Lacunar angina in adults
Palatine tonsils (tonsils) are paired formations of lymphoid tissue located in the oropharynx. The surface of the tonsils is permeated with lacunae (depressions), which have extensive branching into the body of the lymphoid tissue. The total surface of the mucous membranes of the tonsils is up to 350 cm 2, which is comparable to the area of the walls of the oropharynx.
The physiological feasibility of a large area of the tonsils is due to an increased likelihood of contact of microorganisms and viruses with cells of the immune system in the lacunae. Immunocompetent lymphocytes in the tonsils capture foreign pathogenic cells and neutralize them. With the weakening of the body, the tonsils cannot cope with the main function, there is an inflammation of the palatine tonsils - tonsillitis.
Lacunar tonsillitis (lacunar tonsillitis) is an acute purulent inflammation of the lacunae of the tonsils. Lacunar angina occurs in childhood and adolescence. For adults, almost always, this is an exacerbation of a smoldering infection. Lacunar angina in adults is diagnosed before the age of 50. At an older age, the likelihood of the disease decreases. The disease is diagnosed all year round, with a peak incidence from October to January.
Content:
- Symptoms of lacunar sore throat
- Causes of lacunar sore throat
- Treatment of lacunar sore throat
Symptoms of lacunar sore throat

Lacunar angina in adults is manifested in the acute phase of inflammation. Pathogenesis develops rapidly. The clinic, in full, manifests itself during the day, accompanied by a sharp rise in temperature to febrile (38-39 0 С) or pyretic (39-41 0 С) values.

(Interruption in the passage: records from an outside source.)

-- ==== Sys2Proof/Machine/LinkState.lean ====
section
/-!
DEFINITION. The state of the Masaton links, of pairing and of the safety unit (chapter "Masaton Link,
Pairing and Functional Safety").
-/
namespace Sys2Proof.Machine

/-- A link (R694-R704, R748). -/
structure Link where
  admin : Bool
  /-- TIME: bit d for domain d. -/
  time : Nat
  lane0 : Bool
  lane1 : Bool
  aligned : Bool
  /-- The last LSEQ sent, and the last received good and in order. -/
  txSeq : Nat
  rxSeq : Nat
  /-- Packets not acknowledged, oldest first; how often the oldest was replayed; since when LACK
  has not advanced. -/
  unacked : List LinkPacket
  replays : Nat
  ackAt : Tick
  /-- Packets waiting, oldest first. -/
  out : List LinkPacket
  /-- Credits by VC in units of 128 bytes, and credits granted to the peer and not used. -/
  credits : Tab Nat
  granted : Tab Nat
  /-- MIRROR bytes sent in the current 10 µs window (R699). -/
  mirrorWindow : Tick
  mirrorSent : Nat
  hbSeq : Nat
  /-- HB_SEQ and egress stamp of heartbeats sent, newest first. -/
  hbSent : List (Nat × Tick)
  /-- HB_SEQ and ingress stamp of the last heartbeat received. -/
  hbGot : Option (Nat × Tick)
  /-- The last 64 delay samples in ns, newest first (R702). -/
  samples : List Nat
  peerDev : Nat
  /-- The start of the window in which this link sent its last heartbeat (R712). -/
  hbWindow : Option Tick
  /-- READs held for onward credit, with the instant they arrived (R710). -/
  relays : List (LinkPacket × Tick)
deriving DecidableEq, Repr

/-- A link at reset (R748). -/
def Link.reset : Link :=
  { admin := false, time := 0, lane0 := false, lane1 := false, aligned := false, txSeq := 0,
    rxSeq := 0, unacked := [], replays := 0, ackAt := 0, out := [], credits := [], granted := [],
    mirrorWindow := 0, mirrorSent := 0, hbSeq := 0, hbSent := [], hbGot := none, samples := [],
    peerDev := 0, hbWindow := none, relays := [] }

/-- The pair states of R716. -/
inductive PairSt where
  | unpaired | syncing | standby | active | switching | isolated | failed
deriving DecidableEq, Repr

/-- STATE of R716. -/
def PairSt.code : PairSt → Nat
  | .unpaired => 0 | .syncing => 1 | .standby => 2 | .active => 3 | .switching => 4
  | .isolated => 5 | .failed => 6

/-- The `REMOTE_READ` in progress (R711): Pair A executes one command at a time (R68). -/
structure Remote where
  partner : Nat
  /-- The command, once its reply is deferred. -/
  pkt : Option Packet
  /-- The parameters, the TAG of the READ last issued and the instant of the first. -/
  params : Bytes
  tag : Nat
  started : Tick
  /-- It was answered RETRY. -/
  retried : Bool
deriving DecidableEq, Repr

/-- Pairing, cascade and remote access. -/
structure PairUnit where
  /-- DEV_ID and ROUTE (R705). -/
  devId : Nat
  routes : Bytes
  /-- The `PAIR_CONFIG` bytes. -/
  raw : Bytes
  st : PairSt
  /-- The unit held the active role when it became ISOLATED. -/
  wasActive : Bool
  hold : Bool
  /-- The peer's STATE, HFLAGS and GEN in its last heartbeat, and the stamp of the last valid one. -/
  peerState : Nat
  peerFlags : Nat
  peerGen : Nat
  hbLast : Option Tick
  /-- The stamp of the last edge on PAIR_HB_IN, the level driven on PAIR_HB_OUT and its last toggle. -/
  pinLast : Option Tick
  pinOut : Bool
  pinToggled : Tick
  /-- FAIL, HANDOVER and RECLAIM of the next heartbeats. -/
  fail : Bool
  handover : Bool
  reclaim : Bool
  /-- The end of the START_WAIT_MS window (R717) and the start of R727's window. -/
  waitEnd : Option Tick
  reclaimFrom : Option Tick
  lastCause : Nat
  /-- Mirror sequence sent (active) or applied (standby), and applied by the peer. -/
  mirrorSeq : Nat
  peerApplied : Nat
  /-- Records to send. -/
  mirrorOut : List MirrorRec
  /-- The peer's copy has wholly arrived (R722), and its key slots' KCVs agree. -/
  copied : Bool
  keysAgree : Bool
  remote : Option Remote
  nextTag : Nat
deriving DecidableEq, Repr

/-- Pairing at reset (R749). -/
def PairUnit.reset : PairUnit :=
  { devId := 0, routes := List.replicate 32 0, raw := List.replicate 20 0, st := .unpaired,
    wasActive := false, hold := false, peerState := 0, peerFlags := 0, peerGen := 0, hbLast := none,
    pinLast := none, pinOut := false, pinToggled := 0, fail := false, handover := false,
    reclaim := false, waitEnd := none, reclaimFrom := none, lastCause := 0, mirrorSeq := 0,
    peerApplied := 0, mirrorOut := [], copied := false,
    keysAgree := false, remote := none, nextTag := 0 }

/-- The safety unit. -/
structure Safety where
  leeCause : Nat
  /-- PORTS of `LEE_CONFIG`. -/
  leePorts : Nat
  /-- Pair A and Pair B are halted (R734 rows 1 and 14). -/
  haltedA : Bool
  haltedB : Bool
  /-- The start of the watchdog window in force (R735). -/
  kicked : Tick
  /-- The next pair of R736, the end of a running slot, and the start of the current rotation. -/
  lbistNext : Nat
  lbistEnd : Option Tick
  rotStart : Tick
  /-- The instants of path check errors of the last second (row 5). -/
  pathErrs : List Tick
  /-- Disagreements by unit × 65,536 + object: the instant each began, and whether it was reported (R740). -/
  diverging : Tab (Tick × Bool)
  /-- The lasting conditions that hold, by the row of R734: 1, 9 and 14 (R738). -/
  conditions : List Nat
  /-- The domains out of tolerance at their last measurement, bit n − 1 for domain n (R33). -/
  freqFault : Nat
deriving DecidableEq, Repr

/-- The safety unit at reset (R750; PORTS of Lee DESIGN CHOICE none, log entry 22). -/
def Safety.reset : Safety :=
  { leeCause := 0, leePorts := 0, haltedA := false, haltedB := false, kicked := 0, lbistNext := 0,
    lbistEnd := none, rotStart := 0, pathErrs := [], diverging := [], conditions := [],
    freqFault := 0 }

end Sys2Proof.Machine
end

Symptoms of lacunar sore throat appear as:
-
fever, often of the hectic type (temperature fluctuations during the day up to ± 5 0 C), sometimes of the remitting type (an increase in body temperature to 2 0 C and its maintenance for a long time without a decrease);
- intoxication syndrome (weakness, headache, fatigue, lack of appetite, insomnia);
- pain syndrome (pain when swallowing, arthralgia - pain in the joints of the jaw, myalgia - pain in the muscles);
- hyperemia of the cheeks, against the background of pallor of the nasolabial triangle (with secondary angina, used in differential diagnosis);
- hyperemia of the mucous membranes (palatine arches, tonsils, soft palate);
- purulent contents in gaps and tonsils - pathognomonic (leading) symptom;
- lymphadenitis - inflammation of regional lymph nodes in the neck and jaw;
- tachycardia - increased heart rate (HR), usually up to 90 beats / minute;
In bacteriological studies, various microorganisms are detected:
- group A beta hemolytic streptococcus (GABHS);
- Staphylococcus aureus (Staphylococcus aureus);
- Staphylococcus haemolyticus (hemolytic staphylococcus aureus);
Sometimes, when sowing a smear from the throat, other microorganisms are also isolated - the causative agents of lacunar sore throat. Immunological methods, polymerase chain reaction (PCR) and others secrete viruses that can also cause sore throats. Most often, with lacunar angina, there are:
- adenoviruses;
- herpes virus;
- cytomegalovirus.
Causes of lacunar sore throat
Lacunar sore throats are divided into primary and secondary.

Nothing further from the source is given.